Get the average movie rating by title. Then put together a list of 3-tuples, each with the bias of the movie, the title of the movie, and the mean rating of the movie, for each of the top movies. Call this `movie_ratings`.

Create a function `item0` that grabs o[0] for some item o.

Sort the movie ratings by this function and print out the top 15 to get the worst movies.

Sort the movie ratings by the reverse of this function to get the best movies.

### Movie weights

Get the movie weights using `learn.weight`. Call this `movie_w`. Print out the shape.

Get the first three principal components of `movie_w`. Call this `movie_pca`. Print out the shape.

Set the first three factors of `movie_pca` to variables `fac0`, `fac1`, `fac2`. Create a list of 2-tuples of the factor value and the title.
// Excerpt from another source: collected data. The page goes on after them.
/-- What the row OBJECT_DEADLINE does (R269). -/
theorem exec_objectDeadline : ∀ (s : State), s.up = true → s.odRuns = true → (s.td.acq = false → exec .objectDeadline s = .next s) ∧
    (∀ n, n = s.clk.course → s.td.acq = true → s.od.lends = [] →
      ((∀ x ∈ s.od.reads, ∀ op r c, x.who = .engine op r c → r.overdue c n = false) ∨ s.od.tapQ = []) → ∃ t, exec .objectDeadline s = .next t ∧
      (∀ w, w ∈ t.od.waiters ↔ w ∈ s.od.waiters ∧ ∀ x ∈ s.od.waiters, ∀ d, x.deadline = some d → d ≤ n → x.id ≠ w.id) ∧
      (∀ w ∈ s.od.waiters, ∀ d, w.deadline = some d → d ≤ n → ∃ x, .objRsp w.tap w.rtag 5 x ∈ t.out) ∧
      t.od.fenced = s.od.fenced.filter (fun f => !f.req.overdue f.course n) ∧ t.od.tapQ = s.od.tapQ.filter (fun f => !f.req.overdue f.course n) ∧
      (∀ x, x ∈ t.od.reads ↔ x ∈ s.od.reads ∧ ∀ op r c, x.who = .engine op r c → r.overdue c n = false) ∧
      (∀ r, ((∃ f ∈ s.od.fenced, f.req = r ∧ r.overdue f.course n = true) ∨ (∃ f ∈ s.od.tapQ, f.req = r ∧ r.overdue f.course n = true) ∨
        (∃ x ∈ s.od.reads, ∃ op c, x.who = .engine op r c ∧ r.overdue c n = true)) → r.bar = false → ∃ x, .objRsp r.tap r.rtag 5 x ∈ t.out) ∧
      (∀ j, t.slot j = { s.slot j with last := (t.slot j).last }) ∧
      t.od = { s.od with waiters := t.od.waiters, slots := t.od.slots, ctxs := t.od.ctxs, fenced := t.od.fenced, reads := t.od.reads, tapQ := t.od.tapQ } ∧
      s.StoreOnly t) := by
  intro s hu ho
  have k : exec .objectDeadline s = s.main fun s => if s.odRuns then s.objDeadlines s.clk.course else s := rfl
  rw [k, State.main_up hu, if_pos ho]
  unfold State.objDeadlines
  refine ⟨fun h => by rw [if_pos h], fun n hn ha hl hc => ?_⟩
  rw [if_neg (by rw [ha]; decide), ← hn]
  refine ⟨_, rfl, ?_⟩
  have main : ∀ p : Waiter → Bool, (∀ w, p w = true ↔ ∃ d, w.deadline = some d ∧ d ≤ n) → ∀ t, t = (s.od.waiters.filter p).foldl (fun s w => s.failWaiter w rTimeout) s →
      (∀ w, w ∈ t.od.waiters ↔ w ∈ s.od.waiters ∧ ∀ x ∈ s.od.waiters, ∀ d, x.deadline = some d → d ≤ n → x.id ≠ w.id) ∧
      (∀ w ∈ s.od.waiters, ∀ d, w.deadline = some d → d ≤ n → ∃ x, Output.objRsp w.tap w.rtag 5 x ∈ t.out) ∧
      (∀ j, t.slot j = { s.slot j with last := (t.slot j).last }) ∧
      t.od = { s.od with waiters := t.od.waiters, slots := t.od.slots, ctxs := t.od.ctxs } ∧ s.StoreOnly t := by
    intro p hp t ht
    obtain ⟨i1, i2, i3, i4, i5, i6⟩ := fold_fail rTimeout (s.od.waiters.filter p) s hl
    rw [← ht] at i1 i2 i3 i4 i5 i6
    have hm : ∀ w, w ∈ s.od.waiters.filter p ↔ w ∈ s.od.waiters ∧ ∃ d, w.deadline = some d ∧ d ≤ n := fun w => by rw [List.mem_filter, hp]
    refine ⟨fun w => ?_, fun w hw d hd hc => i5 w ((hm w).mpr ⟨hw, d, hd, hc⟩), i4, i3, i2⟩
    rw [i1]
    exact ⟨fun h => ⟨h.1, fun x hx d hd hc => h.2 x ((hm x).mpr ⟨hx, d, hd, hc⟩)⟩, fun h => ⟨h.1, fun x hx => by obtain ⟨a, d, b, c⟩ := (hm x).mp hx; exact h.2 x a d b c⟩⟩
  have m := main (fun w => match w.deadline with | some d => decide (d ≤ n) | none => false) (by
    intro w
    cases h : w.deadline with
    | none => exact ⟨fun h => absurd (show false = true from h) (by decide), fun ⟨d, hd, _⟩ => (by cases hd)⟩
    | some d => exact ⟨fun h => ⟨d, rfl, of_decide_eq_true h⟩, fun ⟨e, he, hc⟩ => decide_eq_true (by cases he; exact hc)⟩) _ rfl
  generalize hz : (s.od.waiters.filter fun w => match w.deadline with | some d => decide (d ≤ n) | none => false).foldl (fun s w => s.failWaiter w rTimeout) s = z at m
  obtain ⟨m1, m2, m3, m4, m5⟩ := m
  have mo : ∀ o, o ∈ s.out → o ∈ z.out := by rw [← hz]; exact (fold_fail rTimeout _ s hl).2.2.2.2.2
  obtain ⟨rL, hrL⟩ : ∃ rL : TransRead → Option EngReq, rL = fun t => match t.who with
    | .engine _ r course => if r.overdue course n then some r else none
    | _ => none := ⟨_, rfl⟩
  have hr : ∀ x, (∀ op r c, x.who = .engine op r c → rL x = if r.overdue c n then some r else none) ∧ ((∀ op r c, x.who ≠ .engine op r c) → rL x = none) := by
    intro x
    rw [hrL]
    refine ⟨fun op r c h => by dsimp only; rw [h], fun h => ?_⟩
    dsimp only
    cases hw : x.who with
    | engine op r c => exact absurd hw (h op r c)
    | _ => rfl
  have hn' : ∀ x, rL x = none ↔ ∀ op r c, x.who = .engine op r c → r.overdue c n = false := by
    intro x
    constructor
    · intro h op r c hw
      rw [(hr x).1 op r c hw] at h
      cases ho : r.overdue c n with
      | false => rfl
      | true => rw [ho] at h; cases h
    · intro h
      by_cases hw : ∃ op r c, x.who = .engine op r c
      · obtain ⟨op, r, c, hw⟩ := hw
        rw [(hr x).1 op r c hw, h op r c hw]; rfl
      · exact (hr x).2 fun op r c h => hw ⟨op, r, c, h⟩
  have zr : z.od.reads = s.od.reads ∧ z.od.tapQ = s.od.tapQ ∧ z.od.fenced = s.od.fenced := by rw [m4]; exact ⟨rfl, rfl, rfl⟩
  obtain ⟨h1, h2, h3⟩ := held_facts z n rL hr (by
    rw [zr.1, zr.2.1]
    exact hc.imp (fun h x hx => (hn' x).mpr (h x hx)) id) _ (z.heldDeadlines n) rfl (by rw [hrL]; rfl)
  generalize z.heldDeadlines n = t at h1 h2 h3
  obtain ⟨g1, g2⟩ := so_only h1
  have w1 : t.od.waiters = z.od.waiters := by rw [g2]
  have w2 : t.od.fenced = z.od.fenced.filter (fun f => !f.req.overdue f.course n) ∧ t.od.tapQ = z.od.tapQ.filter (fun f => !f.req.overdue f.course n) ∧
      t.od.reads = z.od.reads.filter (fun t => (rL t).isNone) := by rw [g2]; exact ⟨rfl, rfl, rfl⟩
  refine ⟨fun w => by rw [w1]; exact m1 w, fun w hw d hd hc => ?_, by rw [w2.1, zr.2.2], by rw [w2.2.1, zr.2.1], fun x => ?_, fun r hh hb => ?_, fun j => ?_, ?_, ?_⟩
  · obtain ⟨x, hx⟩ := m2 w hw d hd hc
    exact ⟨x, h1.2 _ hx⟩
  · rw [w2.2.2, zr.1, List.mem_filter, Option.isNone_iff_eq_none, hn']
  · refine h3 r ?_ hb
    rw [zr.1, zr.2.1, zr.2.2]
    rcases hh with ⟨f, hf, rfl, hl⟩ | ⟨f, hf, rfl, hl⟩ | ⟨x, hx, op, c, hw, hl⟩
    · exact List.mem_append_left _ (List.mem_append_left _ (List.mem_map.mpr ⟨f, List.mem_filter.mpr ⟨hf, hl⟩, rfl⟩))
    · exact List.mem_append_right _ (List.mem_map.mpr ⟨f, List.mem_filter.mpr ⟨hf, hl⟩, rfl⟩)
    · exact List.mem_append_left _ (List.mem_append_right _ (List.mem_filterMap.mpr ⟨x, hx, by rw [(hr x).1 op r c hw, if_pos hl]⟩))
  · have : t.slot j = z.slot j := by unfold State.slot; rw [h2]
    rw [this]; exact m3 j
  · refine g2.trans ?_
    rw [w1, w2.1, w2.2.1, w2.2.2]
    show ({ z.od with fenced := _, reads := _, tapQ := _, slots := t.od.slots, ctxs := t.od.ctxs } : Objs) = _
    rw [m4]
  · unfold State.StoreOnly at g1 m5 ⊢
    rw [m5] at g1; exact g1

/-- What the row LEND does (R272). -/
theorem exec_lend : ∀ (s : State) (w : Waiter), s.up = true → s.odRuns = true →
    (s.od.waiters.filter fun w => w.lend ∧ w.tick < s.clk.ticks + 1) = [w] → ∃ t, exec .lend s = .next t ∧ s.StoreOnly t ∧
    t.od.waiters = s.od.waiters.map (fun x => if x.id = w.id then { x with lend := false } else x) ∧
    (∀ c, s.returnCourse w (s.clk.ticks + 1) (s.clk.course + 1) = some c → s.bit OD_CTL 2 = true → s.clk.course + 1 + s.fl OD_LEND 16 16 ≤ c →
      t.od.lends = s.od.lends ++ [{ id := w.id, tap := w.tap, ctx := hCtx w.handle, ret := c }] ∧ .lend w.id w.tap (c % 2 ^ 32) ∈ t.out ∧
      t.counter OD_CNT_LEND = (s.counter OD_CNT_LEND + 1) % 2 ^ 32) ∧
    (s.returnCourse w (s.clk.ticks + 1) (s.clk.course + 1) = none ∨ s.bit OD_CTL 2 = false ∨
        (∀ c, s.returnCourse w (s.clk.ticks + 1) (s.clk.course + 1) = some c → c < s.clk.course + 1 + s.fl OD_LEND 16 16) →
      t.od.lends = s.od.lends ∧ t.out = s.out ∧ t.cnt = s.cnt) := by
  intro s w hu ho hf
  have k : exec .lend s = s.main fun s => if s.odRuns then s.lendOut (s.clk.ticks + 1) (s.clk.course + 1) else s := rfl
  rw [k, State.main_up hu, if_pos ho]
  refine ⟨_, rfl, ?_⟩
  unfold State.lendOut
  rw [hf, List.foldl_cons, List.foldl_nil]
  dsimp +zetaHave only
  generalize hz : ({ s with od := { s.od with waiters := s.od.waiters.map fun x => if x.id = w.id then { x with lend := false } else x } } : State) = z
  have zr : z.returnCourse w (s.clk.ticks + 1) (s.clk.course + 1) = s.returnCourse w (s.clk.ticks + 1) (s.clk.course + 1) := by rw [← hz]; rfl
  have zb : z.bit OD_CTL 2 = s.bit OD_CTL 2 ∧ z.fl OD_LEND 16 16 = s.fl OD_LEND 16 16 ∧ z.od.lends = s.od.lends ∧ z.out = s.out ∧ z.cnt = s.cnt ∧ s.StoreOnly z ∧
      z.od.waiters = s.od.waiters.map fun x => if x.id = w.id then { x with lend := false } else x := by rw [← hz]; exact ⟨rfl, rfl, rfl, rfl, rfl, rfl, rfl⟩
  obtain ⟨b1, b2, b3, b4, b5, b6, b7⟩ := zb
  rw [zr]
  cases hc : s.returnCourse w (s.clk.ticks + 1) (s.clk.course + 1) with
  | none => exact ⟨b6, b7, fun c h => (by cases h), fun _ => ⟨b3, b4, b5⟩⟩
  | some c =>
    dsimp only
    rw [b1, b2]
    by_cases hy : s.bit OD_CTL 2 = true ∧ s.clk.course + 1 + s.fl OD_LEND 16 16 ≤ c
    · rw [if_pos hy, evt_one]
      refine ⟨rfl, rfl, fun d hd _ _ => ?_, fun h => ?_⟩
      · cases hd
        refine ⟨rfl, List.mem_cons_of_mem _ List.mem_cons_self, ?_⟩
        have : ∀ x y : State, x.cnt = y.cnt → (x.count OD_CNT_LEND).counter OD_CNT_LEND = (y.counter OD_CNT_LEND + 1) % 2 ^ 32 := fun x y h => by rw [count_same, counter_cnt h]
        exact this _ s rfl
      · rcases h with h | h | h
        · cases h
        · exact absurd (hy.1.symm.trans h) (by decide)
        · exact absurd (h c rfl) (by omega)
    · rw [if_neg hy]
      exact ⟨b6, b7, fun d hd h1 h2 => (by cases hd; exact absurd ⟨h1, h2⟩ hy), fun _ => ⟨b3, b4, b5⟩⟩

/-- One lend at a boundary. -/
def retStep (h : Nat) (s : State) (l : Lend) : State :=
  if l.early then s
  else if l.ret ≤ h then State.emit { s with od := { s.od with lends := s.od.lends.filter fun x => x.id ≠ l.id } } (.lendRet l.id false)
  else if (s.tapTargets l.tap).any fun c => decide (c < l.ret) && decide (c ≤ h) then
    State.emit { s with od := { s.od with lends := s.od.lends.map fun x => if x.id = l.id then { x with early := true } else x } } (.lendRet l.id true)
  else s

theorem ret_step (h : Nat) (s : State) (l : Lend) :
    retStep h s l = { s with od := { s.od with lends := (retStep h s l).od.lends }, out := (retStep h s l).out } ∧
    (∀ o, o ∈ s.out → o ∈ (retStep h s l).out) ∧
    (∀ x ∈ (retStep h s l).od.lends, ∃ y ∈ s.od.lends, y.id = x.id ∧ (y.early = true → x.early = true)) ∧
    (l.early = false → l.ret ≤ h → .lendRet l.id false ∈ (retStep h s l).out ∧ ∀ x ∈ (retStep h s l).od.lends, x.id ≠ l.id) ∧
    (l.early = false → h < l.ret → (∃ c ∈ s.tapTargets l.tap, c < l.ret ∧ c ≤ h) →
      .lendRet l.id true ∈ (retStep h s l).out ∧ ∀ x ∈ (retStep h s l).od.lends, x.id = l.id → x.early = true) ∧
    (l.early = true ∨ (h < l.ret ∧ ∀ c ∈ s.tapTargets l.tap, l.ret ≤ c ∨ h < c) → retStep h s l = s) := by
  have self : ∀ x ∈ s.od.lends, ∃ y ∈ s.od.lends, y.id = x.id ∧ (y.early = true → x.early = true) := fun x hx => ⟨x, hx, rfl, fun h => h⟩
  unfold retStep
  by_cases h1 : l.early = true
  · rw [if_pos h1]
    exact ⟨rfl, fun _ h => h, self, fun h => absurd (h1.symm.trans h) (by decide), fun h => absurd (h1.symm.trans h) (by decide), fun _ => rfl⟩
  · rw [if_neg h1]
    by_cases h2 : l.ret ≤ h
    · rw [if_pos h2]
      refine ⟨rfl, fun _ h => List.mem_cons_of_mem _ h, fun x hx => self x (List.mem_filter.mp hx).1, fun _ _ => ⟨List.mem_cons_self, fun x hx => ?_⟩, fun _ hh => absurd hh (by omega), fun hh => ?_⟩
      · exact of_decide_eq_true (List.mem_filter.mp hx).2
      · rcases hh with hh | hh
        · exact absurd hh h1
        · exact absurd hh.1 (by omega)
    · rw [if_neg h2]
      have hany : ((s.tapTargets l.tap).any fun c => decide (c < l.ret) && decide (c ≤ h)) = true ↔ ∃ c ∈ s.tapTargets l.tap, c < l.ret ∧ c ≤ h := by
        rw [List.any_eq_true]
        simp only [Bool.and_eq_true, decide_eq_true_eq]
      by_cases h3 : ((s.tapTargets l.tap).any fun c => decide (c < l.ret) && decide (c ≤ h)) = true
      · rw [if_pos h3]
        refine ⟨rfl, fun _ h => List.mem_cons_of_mem _ h, fun x hx => ?_, fun _ hh => absurd hh h2, fun _ _ _ => ⟨List.mem_cons_self, fun x hx hid => ?_⟩, fun hh => ?_⟩
        · obtain ⟨y, hy, rfl⟩ := List.mem_map.mp hx
          refine ⟨y, hy, ?_, ?_⟩
          · split <;> rfl
          · intro he; split
            · rfl
            · exact he
        · obtain ⟨y, hy, rfl⟩ := List.mem_map.mp hx
          by_cases hq : y.id = l.id
          · rw [if_pos hq]
          · rw [if_neg hq] at hid; exact absurd hid hq
        · rcases hh with hh | hh
          · exact absurd hh h1
          · obtain ⟨c, hc, c1, c2⟩ := hany.mp h3
            rcases hh.2 c hc with q | q <;> omega
      · rw [if_neg h3]
        exact ⟨rfl, fun _ h => h, self, fun _ hh => absurd hh h2, fun _ _ hh => absurd (hany.mpr hh) h3, fun _ => rfl⟩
Call this `movie_comp`.

Sort the factor/title tuple by the factor value descending and print out the top 10.

Do the same, but not descending, and print out the first 10.

Do the same process both descending and ascending for factor 1.

Get 50 random movies. Set X and Y to `fac0` and `fac2`. Create a pyplot figure with a scatterplot for these. Label each with the title and make each a different color.